Stored data

-*-*-

-- ==== Sys2Proof/Laws/Flags.lean ====
section
/-! SUPPORT. What the timing scheduler's operations can do, said once. -/

namespace Sys2Proof.Machine

/-! ### hold -/

/-- A hold that ends, ends at or after its target, at or after its start; it has used up draws, and these are the time that
passed. -/
theorem hold_over {target now t : Time} {ds ts : List Nat} (h : hold target now ds = .over t ts) :
    target.toNat ≤ t.toNat ∧ now.toNat ≤ t.toNat ∧ ∃ pre, ds = pre ++ ts ∧ t.toNat = now.toNat + pre.sum := by
  induction ds generalizing now with
  | nil =>
    simp only [hold] at h
    split at h
    · simp only [Hold.over.injEq] at h
      obtain ⟨rfl, rfl⟩ := h
      exact ⟨by rename_i hle; exact hle, Nat.le_refl _, [], rfl, rfl⟩
    · simp at h
  | cons d ds ih =>
    simp only [hold] at h
    split at h
    · rename_i u hu
      have hle := advance_le hu
      have hsum := (advance_eq_some.1 hu).2
      split at h
      · simp only [Hold.over.injEq] at h
        obtain ⟨rfl, rfl⟩ := h
        exact ⟨by rename_i hle; exact hle, hle, [d], rfl, by simp [hsum]⟩
      · obtain ⟨h1, h2, pre, h3, h4⟩ := ih h
        exact ⟨h1, Nat.le_trans hle h2, d :: pre, by simp [h3], by rw [h4, hsum, List.sum_cons]; omega⟩
    · simp at h

/-- A hold that does not end has used up the draws and is short of its target. -/
theorem hold_held {target now t : Time} {ds : List Nat} (h : hold target now ds = .held t) :
    t.toNat < target.toNat ∧ now.toNat ≤ t.toNat := by
  induction ds generalizing now with
  | nil =>
    simp only [hold] at h
    split at h
    · simp at h
    · rename_i hlt
      simp only [Hold.held.injEq] at h
      subst h
      exact ⟨by simpa [BitVec.le_def] using hlt, Nat.le_refl _⟩
  | cons d ds ih =>
    simp only [hold] at h
    split at h
    · rename_i u hu
      have hle := advance_le hu
      split at h
      · simp at h
      · obtain ⟨h1, h2⟩ := ih h
        exact ⟨h1, Nat.le_trans hle h2⟩
    · simp at h

/-- With target 0 nothing is held. -/
theorem hold_zero_ne_held {now t : Time} {ds : List Nat} : hold 0 now ds ≠ .held t := by
  intro h
  have := (hold_held h).1
  simp at this

/-- One draw that reaches the target ends the hold. -/
theorem hold_first {target now t : Time} {d : Nat} {ds : List Nat} (ht : advance now d = some t)
    (h : target.toNat ≤ t.toNat) : hold target now (d :: ds) = .over t ds := by
  simp only [hold, ht]
  exact if_pos h

/-! ### WaitDeadline -/

/-- All that `WaitDeadline` can do. -/
theorem waitDeadline_cases (s : State) :
    (∃ t ts, hold s.holdTarget s.now s.ticks = .over t ts ∧ s.dlValid = true ∧
      waitDeadline s = .go ((s.toPhase .wait).passTo t ts).clearDeadline) ∨
    (∃ t ts, hold s.holdTarget s.now s.ticks = .over t ts ∧ s.dlValid = false ∧
      waitDeadline s = .go ((s.toPhase .wait).passTo t ts)) ∨
    (∃ t, hold s.holdTarget s.now s.ticks = .held t ∧ s.dlValid = true ∧
      waitDeadline s = .stop ((s.toPhase .wait).passTo t [])) ∨
    (hold s.holdTarget s.now s.ticks = .wrapped ∧ waitDeadline s = .refuse .timeOverflow) := by
  unfold waitDeadline
  split
  · rename_i t ts h
    cases hv : s.dlValid with
    | true => exact .inl ⟨t, ts, by simpa using h, rfl, by simp⟩
    | false => exact .inr (.inl ⟨t, ts, by simpa using h, rfl, by simp⟩)
  · rename_i t h
    refine .inr (.inr (.inl ⟨t, h, ?_, rfl⟩))
    cases hv : s.dlValid with
    | true => rfl
    | false => exact absurd h (by simpa [State.holdTarget, hv] using hold_zero_ne_held)
  · exact .inr (.inr (.inr ⟨by assumption, rfl⟩))

/-- After `WaitDeadline` the scheduler is Idle, the deadline has passed, and nothing but the clock and the scheduler
changed. -/
theorem waitDeadline_eq_go {s t : State} (h : waitDeadline s = .go t) :
    t.dlValid = false ∧ s.now.toNat ≤ t.now.toNat ∧ (s.dlValid = true → s.dlTime.toNat ≤ t.now.toNat) ∧
    ∃ dt n, t = { s with phase := .wait, now := t.now, ticks := t.ticks, dlValid := false, dlTime := dt, draws := n } := by
  rcases waitDeadline_cases s with ⟨u, ts, h1, h2, h3⟩ | ⟨u, ts, h1, h2, h3⟩ | ⟨u, h1, h2, h3⟩ | ⟨h1, h3⟩ <;>
    rw [h3] at h <;> simp only [Flow.go.injEq, reduceCtorEq] at h <;> subst h
  · obtain ⟨a, b, -⟩ := hold_over h1
    refine ⟨rfl, b, fun _ => by simpa [State.holdTarget, h2] using a, _, _, rfl⟩
  · obtain ⟨a, b, -⟩ := hold_over h1
    refine ⟨by simp [h2], b, fun hv => by simp [h2] at hv, s.dlTime, s.draws, ?_⟩
    simp [State.toPhase, State.passTo, ← h2]

/-- If `WaitDeadline` holds the block, it is Armed and the deadline has not come; only the clock moved. -/
theorem waitDeadline_eq_stop {s t : State} (h : waitDeadline s = .stop t) :
    s.dlValid = true ∧ t.now.toNat < s.dlTime.toNat ∧ s.now.toNat ≤ t.now.toNat ∧
    t = { s with phase := .wait, now := t.now, ticks := [] } := by
  rcases waitDeadline_cases s with ⟨u, ts, h1, h2, h3⟩ | ⟨u, ts, h1, h2, h3⟩ | ⟨u, h1, h2, h3⟩ | ⟨h1, h3⟩ <;>
    rw [h3] at h <;> simp only [Flow.stop.injEq, reduceCtorEq] at h
  subst h
  obtain ⟨a, b⟩ := hold_held h1
  exact ⟨h2, by simpa [State.holdTarget, h2] using a, b, rfl⟩

theorem waitDeadline_ne_fault {s : State} {r : Fault} : waitDeadline s ≠ .fault r := by
  rcases waitDeadline_cases s with ⟨_, _, _, _, h⟩ | ⟨_, _, _, _, h⟩ | ⟨_, _, _, h⟩ | ⟨_, h⟩ <;> rw [h] <;> simp

/-! ### Arm -/

/-- All that `Arm` can do. -/
theorem arm_cases (settle : Time) (s : State) :
    (∃ t, s.now.toNat + settle.toNat < 2 ^ 64 ∧ t.toNat = s.now.toNat + settle.toNat ∧
      arm settle s = .go (s.setDeadline t)) ∨
    (2 ^ 64 ≤ s.now.toNat + settle.toNat ∧ arm settle s = .refuse .timeOverflow) := by
  unfold arm
  split
  · rename_i t ht
    obtain ⟨h1, h2⟩ := advance_eq_some.1 ht
    exact .inl ⟨t, h1, h2, rfl⟩
  · rename_i hn
    refine .inr ⟨?_, rfl⟩
    unfold advance at hn
    split at hn
    · simp at hn
    · omega

/-- If `if b: Arm(T)` goes on, it armed `now + T` or left the state alone. -/
theorem armIf_eq_go {b : Bool} {settle : Time} {s t : State} (h : armIf b settle s = .go t) :
    (b = true ∧ ∃ u, s.now.toNat + settle.toNat < 2 ^ 64 ∧ u.toNat = s.now.toNat + settle.toNat ∧
      t = s.setDeadline u) ∨ (b = false ∧ t = s) := by
  cases b with
  | false => exact .inr ⟨rfl, by simpa [armIf] using h.symm⟩
  | true =>
    refine .inl ⟨rfl, ?_⟩
    simp only [armIf, if_true] at h
    rcases arm_cases settle s with ⟨u, h1, h2, h3⟩ | ⟨-, h3⟩ <;> rw [h3] at h <;> simp at h
    exact ⟨u, h1, h2, h.symm⟩

/-- `if b: Arm(T)` goes on or is refused. -/
theorem armIf_cases (b : Bool) (settle : Time) (s : State) :
    (∃ t, armIf b settle s = .go t) ∨ armIf b settle s = .refuse .timeOverflow := by
  cases b with
  | false => exact .inl ⟨s, rfl⟩
  | true =>
    simp only [armIf, if_true]
    rcases arm_cases settle s with ⟨u, -, -, h3⟩ | ⟨-, h3⟩
    · exact .inl ⟨_, h3⟩
    · exact .inr h3

/-! ### Classification -/

theorem cmdval_toNat (dh dl : Byte) : (cmdval dh dl).toNat = dh.toNat % 16 * 16 + dl.toNat % 16 := by
  have h1 : (dh.extractLsb' 0 4).toNat = dh.toNat % 16 := by simp [BitVec.extractLsb'_toNat]
  have h2 : (dl.extractLsb' 0 4).toNat = dl.toNat % 16 := by simp [BitVec.extractLsb'_toNat]
  unfold cmdval
  rw [BitVec.toNat_append, h1, h2, ← Nat.shiftLeft_add_eq_or_of_lt (by omega), Nat.shiftLeft_eq]

end Sys2Proof.Machine
end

-*-*-

### Task directions
Check each line above for the word "Machine" and copy every line that has it.

### Answer box
namespace Sys2Proof.Machine
end Sys2Proof.Machine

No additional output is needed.